Your goal
Below are records; quote them exactly from the first line through the line that contains "to R137) -/".

Dataset extract

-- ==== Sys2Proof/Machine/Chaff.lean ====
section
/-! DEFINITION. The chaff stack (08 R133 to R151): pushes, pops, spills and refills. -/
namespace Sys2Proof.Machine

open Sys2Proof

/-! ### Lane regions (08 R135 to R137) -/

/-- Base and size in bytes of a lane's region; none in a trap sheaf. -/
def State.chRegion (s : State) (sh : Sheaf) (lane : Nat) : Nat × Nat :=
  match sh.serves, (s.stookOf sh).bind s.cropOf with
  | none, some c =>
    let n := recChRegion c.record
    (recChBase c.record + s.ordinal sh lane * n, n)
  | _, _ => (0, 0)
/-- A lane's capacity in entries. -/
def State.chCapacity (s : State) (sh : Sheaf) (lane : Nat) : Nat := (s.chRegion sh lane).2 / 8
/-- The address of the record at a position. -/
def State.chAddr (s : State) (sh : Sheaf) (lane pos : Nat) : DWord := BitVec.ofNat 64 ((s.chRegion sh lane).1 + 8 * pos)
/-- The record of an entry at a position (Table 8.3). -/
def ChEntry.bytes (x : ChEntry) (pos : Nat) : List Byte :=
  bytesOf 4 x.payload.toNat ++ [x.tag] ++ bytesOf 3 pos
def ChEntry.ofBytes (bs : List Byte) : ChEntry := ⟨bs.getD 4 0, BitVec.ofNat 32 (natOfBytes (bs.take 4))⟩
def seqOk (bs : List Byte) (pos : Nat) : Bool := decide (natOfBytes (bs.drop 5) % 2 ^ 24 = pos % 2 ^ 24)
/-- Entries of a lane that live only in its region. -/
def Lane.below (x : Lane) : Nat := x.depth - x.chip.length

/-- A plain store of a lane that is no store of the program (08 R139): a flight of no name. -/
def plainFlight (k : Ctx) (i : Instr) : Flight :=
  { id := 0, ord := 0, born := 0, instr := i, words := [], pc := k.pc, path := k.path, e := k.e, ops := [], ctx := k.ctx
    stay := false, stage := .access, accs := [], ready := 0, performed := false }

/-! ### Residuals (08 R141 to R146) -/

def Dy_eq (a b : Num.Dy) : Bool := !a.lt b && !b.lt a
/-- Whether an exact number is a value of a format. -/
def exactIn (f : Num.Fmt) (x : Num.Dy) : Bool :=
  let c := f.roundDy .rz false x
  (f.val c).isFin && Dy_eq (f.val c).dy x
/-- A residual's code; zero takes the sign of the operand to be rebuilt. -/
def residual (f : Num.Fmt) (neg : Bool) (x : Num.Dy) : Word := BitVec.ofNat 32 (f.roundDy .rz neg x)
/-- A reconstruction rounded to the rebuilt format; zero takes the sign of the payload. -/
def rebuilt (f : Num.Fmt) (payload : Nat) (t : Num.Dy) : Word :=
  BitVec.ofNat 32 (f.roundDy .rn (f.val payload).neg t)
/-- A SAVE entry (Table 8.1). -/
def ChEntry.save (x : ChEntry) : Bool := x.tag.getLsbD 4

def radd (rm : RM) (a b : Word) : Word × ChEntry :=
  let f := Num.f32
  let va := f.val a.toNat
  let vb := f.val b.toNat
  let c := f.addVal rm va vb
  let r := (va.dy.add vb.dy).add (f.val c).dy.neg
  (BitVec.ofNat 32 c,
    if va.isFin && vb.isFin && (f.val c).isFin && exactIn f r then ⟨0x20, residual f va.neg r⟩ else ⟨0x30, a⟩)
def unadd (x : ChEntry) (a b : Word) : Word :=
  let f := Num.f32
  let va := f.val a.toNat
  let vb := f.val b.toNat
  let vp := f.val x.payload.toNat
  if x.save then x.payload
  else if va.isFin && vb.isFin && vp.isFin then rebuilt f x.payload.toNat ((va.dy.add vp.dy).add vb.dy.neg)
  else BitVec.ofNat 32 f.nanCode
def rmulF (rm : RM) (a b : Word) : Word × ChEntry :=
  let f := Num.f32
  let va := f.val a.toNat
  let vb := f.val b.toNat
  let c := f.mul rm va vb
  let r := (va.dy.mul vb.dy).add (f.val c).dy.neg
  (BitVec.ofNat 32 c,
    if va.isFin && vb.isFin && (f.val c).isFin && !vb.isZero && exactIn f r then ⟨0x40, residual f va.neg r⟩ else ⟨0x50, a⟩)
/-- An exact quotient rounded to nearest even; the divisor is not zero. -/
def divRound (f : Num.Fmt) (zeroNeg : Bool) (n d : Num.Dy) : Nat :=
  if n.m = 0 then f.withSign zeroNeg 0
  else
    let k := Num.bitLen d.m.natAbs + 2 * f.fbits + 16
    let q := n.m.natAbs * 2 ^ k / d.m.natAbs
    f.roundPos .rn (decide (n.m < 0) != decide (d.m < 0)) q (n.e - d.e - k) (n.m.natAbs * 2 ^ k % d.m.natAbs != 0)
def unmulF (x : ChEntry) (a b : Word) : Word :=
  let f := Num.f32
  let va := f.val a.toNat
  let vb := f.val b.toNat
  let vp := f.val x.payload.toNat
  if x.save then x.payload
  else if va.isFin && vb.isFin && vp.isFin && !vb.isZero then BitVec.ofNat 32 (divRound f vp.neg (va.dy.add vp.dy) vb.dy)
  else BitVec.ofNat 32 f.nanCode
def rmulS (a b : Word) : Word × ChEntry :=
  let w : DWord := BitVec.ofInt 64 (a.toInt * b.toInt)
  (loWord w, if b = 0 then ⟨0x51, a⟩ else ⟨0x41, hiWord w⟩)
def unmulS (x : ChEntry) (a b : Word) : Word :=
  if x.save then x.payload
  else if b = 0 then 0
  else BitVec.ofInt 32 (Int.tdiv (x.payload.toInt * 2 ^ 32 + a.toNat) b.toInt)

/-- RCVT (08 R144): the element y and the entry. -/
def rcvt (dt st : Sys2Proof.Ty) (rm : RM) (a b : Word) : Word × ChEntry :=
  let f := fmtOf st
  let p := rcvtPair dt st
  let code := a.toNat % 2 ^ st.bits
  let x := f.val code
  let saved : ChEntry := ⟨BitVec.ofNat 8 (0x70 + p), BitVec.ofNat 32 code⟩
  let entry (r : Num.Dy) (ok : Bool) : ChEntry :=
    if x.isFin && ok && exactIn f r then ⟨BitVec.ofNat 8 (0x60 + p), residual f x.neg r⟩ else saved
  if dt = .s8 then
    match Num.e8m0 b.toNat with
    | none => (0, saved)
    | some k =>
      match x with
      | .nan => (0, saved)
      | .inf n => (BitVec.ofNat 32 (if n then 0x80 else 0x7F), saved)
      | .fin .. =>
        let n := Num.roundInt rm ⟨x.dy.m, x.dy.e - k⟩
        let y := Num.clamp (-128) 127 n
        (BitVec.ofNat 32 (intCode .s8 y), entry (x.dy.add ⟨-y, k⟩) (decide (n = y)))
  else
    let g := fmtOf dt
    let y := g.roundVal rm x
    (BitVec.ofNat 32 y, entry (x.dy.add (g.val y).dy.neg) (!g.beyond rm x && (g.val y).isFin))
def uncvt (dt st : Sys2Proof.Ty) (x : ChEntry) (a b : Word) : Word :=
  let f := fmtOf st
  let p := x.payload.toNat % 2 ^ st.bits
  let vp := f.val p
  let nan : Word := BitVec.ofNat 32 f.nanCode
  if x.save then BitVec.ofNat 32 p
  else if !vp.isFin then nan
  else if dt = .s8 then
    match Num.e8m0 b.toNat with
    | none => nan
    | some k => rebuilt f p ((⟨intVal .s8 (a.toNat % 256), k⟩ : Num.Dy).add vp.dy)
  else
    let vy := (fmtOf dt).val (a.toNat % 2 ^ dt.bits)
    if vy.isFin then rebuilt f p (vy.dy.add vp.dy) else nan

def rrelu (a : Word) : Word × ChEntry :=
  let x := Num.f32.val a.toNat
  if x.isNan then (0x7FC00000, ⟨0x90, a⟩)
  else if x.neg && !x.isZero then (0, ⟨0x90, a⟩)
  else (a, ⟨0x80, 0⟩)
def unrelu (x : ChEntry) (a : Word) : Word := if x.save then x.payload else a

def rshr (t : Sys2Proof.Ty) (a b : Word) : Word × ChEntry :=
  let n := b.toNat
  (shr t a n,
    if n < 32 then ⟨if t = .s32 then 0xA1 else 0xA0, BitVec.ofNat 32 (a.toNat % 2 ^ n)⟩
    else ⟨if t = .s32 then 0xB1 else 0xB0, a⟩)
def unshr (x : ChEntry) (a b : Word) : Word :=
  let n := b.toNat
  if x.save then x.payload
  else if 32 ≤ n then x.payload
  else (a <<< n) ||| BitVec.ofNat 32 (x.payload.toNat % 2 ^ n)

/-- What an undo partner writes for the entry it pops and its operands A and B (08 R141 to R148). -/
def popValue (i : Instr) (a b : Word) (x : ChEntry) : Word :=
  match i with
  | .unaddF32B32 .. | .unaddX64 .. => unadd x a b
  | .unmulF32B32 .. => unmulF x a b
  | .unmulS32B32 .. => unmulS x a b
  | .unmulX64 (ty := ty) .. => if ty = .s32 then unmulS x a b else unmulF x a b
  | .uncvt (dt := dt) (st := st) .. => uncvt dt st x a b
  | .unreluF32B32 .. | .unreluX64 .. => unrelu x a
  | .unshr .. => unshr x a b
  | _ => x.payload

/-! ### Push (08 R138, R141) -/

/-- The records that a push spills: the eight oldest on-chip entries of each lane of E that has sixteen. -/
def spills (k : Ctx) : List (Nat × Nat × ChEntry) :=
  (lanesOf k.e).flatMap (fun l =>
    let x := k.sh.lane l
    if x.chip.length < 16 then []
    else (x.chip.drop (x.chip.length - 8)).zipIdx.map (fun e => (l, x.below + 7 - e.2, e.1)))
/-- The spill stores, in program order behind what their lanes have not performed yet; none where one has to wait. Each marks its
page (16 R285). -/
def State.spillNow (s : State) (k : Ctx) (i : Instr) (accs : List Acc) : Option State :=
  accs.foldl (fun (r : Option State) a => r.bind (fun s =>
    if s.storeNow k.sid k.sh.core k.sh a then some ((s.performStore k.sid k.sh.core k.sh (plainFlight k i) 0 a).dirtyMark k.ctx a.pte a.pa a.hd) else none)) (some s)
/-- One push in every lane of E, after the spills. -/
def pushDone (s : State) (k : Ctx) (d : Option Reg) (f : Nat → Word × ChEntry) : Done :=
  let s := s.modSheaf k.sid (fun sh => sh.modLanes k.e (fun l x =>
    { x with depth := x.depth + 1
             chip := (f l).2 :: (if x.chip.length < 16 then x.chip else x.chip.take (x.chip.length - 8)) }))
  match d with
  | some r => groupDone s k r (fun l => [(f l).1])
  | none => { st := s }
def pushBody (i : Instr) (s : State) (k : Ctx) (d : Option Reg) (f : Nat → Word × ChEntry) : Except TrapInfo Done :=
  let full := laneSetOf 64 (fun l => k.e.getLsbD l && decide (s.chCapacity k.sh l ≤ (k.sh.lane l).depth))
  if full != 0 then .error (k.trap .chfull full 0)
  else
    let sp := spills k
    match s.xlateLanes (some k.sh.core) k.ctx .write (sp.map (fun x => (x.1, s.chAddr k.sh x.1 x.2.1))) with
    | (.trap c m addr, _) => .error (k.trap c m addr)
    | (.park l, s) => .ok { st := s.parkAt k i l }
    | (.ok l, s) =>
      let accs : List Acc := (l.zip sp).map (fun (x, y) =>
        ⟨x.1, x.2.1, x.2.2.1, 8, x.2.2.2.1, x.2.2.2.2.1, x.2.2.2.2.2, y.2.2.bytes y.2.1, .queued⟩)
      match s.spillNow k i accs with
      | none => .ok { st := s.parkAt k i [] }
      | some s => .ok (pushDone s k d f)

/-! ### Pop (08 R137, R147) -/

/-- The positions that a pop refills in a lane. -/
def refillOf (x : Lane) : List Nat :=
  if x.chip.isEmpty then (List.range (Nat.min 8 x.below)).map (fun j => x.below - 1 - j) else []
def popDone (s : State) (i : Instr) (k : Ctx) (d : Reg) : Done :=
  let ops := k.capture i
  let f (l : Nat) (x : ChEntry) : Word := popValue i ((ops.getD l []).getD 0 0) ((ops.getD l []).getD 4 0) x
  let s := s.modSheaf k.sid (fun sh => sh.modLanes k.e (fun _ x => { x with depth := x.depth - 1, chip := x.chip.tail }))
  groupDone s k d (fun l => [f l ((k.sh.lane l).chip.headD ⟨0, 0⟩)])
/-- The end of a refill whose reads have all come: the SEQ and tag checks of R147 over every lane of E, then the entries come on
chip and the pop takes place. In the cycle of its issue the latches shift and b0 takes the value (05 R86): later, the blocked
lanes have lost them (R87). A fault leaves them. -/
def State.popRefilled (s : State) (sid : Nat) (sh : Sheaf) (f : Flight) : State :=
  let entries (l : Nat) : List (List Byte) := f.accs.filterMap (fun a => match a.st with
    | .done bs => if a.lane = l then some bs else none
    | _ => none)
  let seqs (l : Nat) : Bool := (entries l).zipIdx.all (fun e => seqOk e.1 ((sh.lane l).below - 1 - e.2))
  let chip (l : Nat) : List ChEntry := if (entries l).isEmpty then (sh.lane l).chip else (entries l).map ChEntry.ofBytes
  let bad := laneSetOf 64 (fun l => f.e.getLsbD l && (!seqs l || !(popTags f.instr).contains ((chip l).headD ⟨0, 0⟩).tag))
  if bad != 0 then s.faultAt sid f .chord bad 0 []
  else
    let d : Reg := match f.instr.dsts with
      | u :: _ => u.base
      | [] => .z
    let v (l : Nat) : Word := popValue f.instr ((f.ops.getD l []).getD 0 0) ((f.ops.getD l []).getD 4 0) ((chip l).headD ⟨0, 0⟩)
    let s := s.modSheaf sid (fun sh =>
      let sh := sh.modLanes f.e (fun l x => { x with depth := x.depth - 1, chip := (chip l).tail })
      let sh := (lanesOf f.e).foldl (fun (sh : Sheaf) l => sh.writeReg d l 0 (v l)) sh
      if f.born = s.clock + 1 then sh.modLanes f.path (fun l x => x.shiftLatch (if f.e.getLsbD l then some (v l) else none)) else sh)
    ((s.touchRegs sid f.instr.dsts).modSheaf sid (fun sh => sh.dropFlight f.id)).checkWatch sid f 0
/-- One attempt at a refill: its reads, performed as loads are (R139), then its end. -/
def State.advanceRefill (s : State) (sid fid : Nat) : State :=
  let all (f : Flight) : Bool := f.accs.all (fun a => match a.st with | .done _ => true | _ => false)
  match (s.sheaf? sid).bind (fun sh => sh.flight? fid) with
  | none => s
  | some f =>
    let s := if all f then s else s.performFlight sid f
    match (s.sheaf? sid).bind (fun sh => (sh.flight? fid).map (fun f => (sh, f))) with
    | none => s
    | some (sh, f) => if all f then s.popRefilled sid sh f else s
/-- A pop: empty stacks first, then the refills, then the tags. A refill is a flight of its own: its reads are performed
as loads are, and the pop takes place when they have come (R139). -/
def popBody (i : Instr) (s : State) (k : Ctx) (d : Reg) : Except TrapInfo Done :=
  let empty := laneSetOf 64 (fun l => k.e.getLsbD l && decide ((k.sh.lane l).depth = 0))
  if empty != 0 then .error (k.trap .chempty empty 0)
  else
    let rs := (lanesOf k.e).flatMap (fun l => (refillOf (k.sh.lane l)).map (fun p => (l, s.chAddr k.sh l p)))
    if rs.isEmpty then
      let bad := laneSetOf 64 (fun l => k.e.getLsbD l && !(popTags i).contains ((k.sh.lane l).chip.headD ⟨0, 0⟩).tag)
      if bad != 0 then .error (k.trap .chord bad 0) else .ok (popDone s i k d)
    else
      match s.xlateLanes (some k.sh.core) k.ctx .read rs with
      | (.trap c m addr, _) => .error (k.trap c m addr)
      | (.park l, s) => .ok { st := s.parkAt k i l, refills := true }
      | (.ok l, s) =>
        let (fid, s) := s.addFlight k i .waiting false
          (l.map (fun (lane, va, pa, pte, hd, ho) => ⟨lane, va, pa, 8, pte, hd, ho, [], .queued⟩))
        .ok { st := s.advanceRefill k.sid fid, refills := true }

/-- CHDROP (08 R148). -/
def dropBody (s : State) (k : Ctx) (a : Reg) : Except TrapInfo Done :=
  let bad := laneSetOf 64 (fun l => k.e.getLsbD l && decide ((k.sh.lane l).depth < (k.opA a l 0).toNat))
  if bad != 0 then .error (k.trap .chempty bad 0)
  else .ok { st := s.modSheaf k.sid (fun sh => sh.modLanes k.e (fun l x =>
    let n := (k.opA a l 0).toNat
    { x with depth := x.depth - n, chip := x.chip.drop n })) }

Your solution
-- ==== Sys2Proof/Machine/Chaff.lean ====
section
/-! DEFINITION. The chaff stack (08 R133 to R151): pushes, pops, spills and refills. -/
namespace Sys2Proof.Machine

open Sys2Proof

/-! ### Lane regions (08 R135 to R137) -/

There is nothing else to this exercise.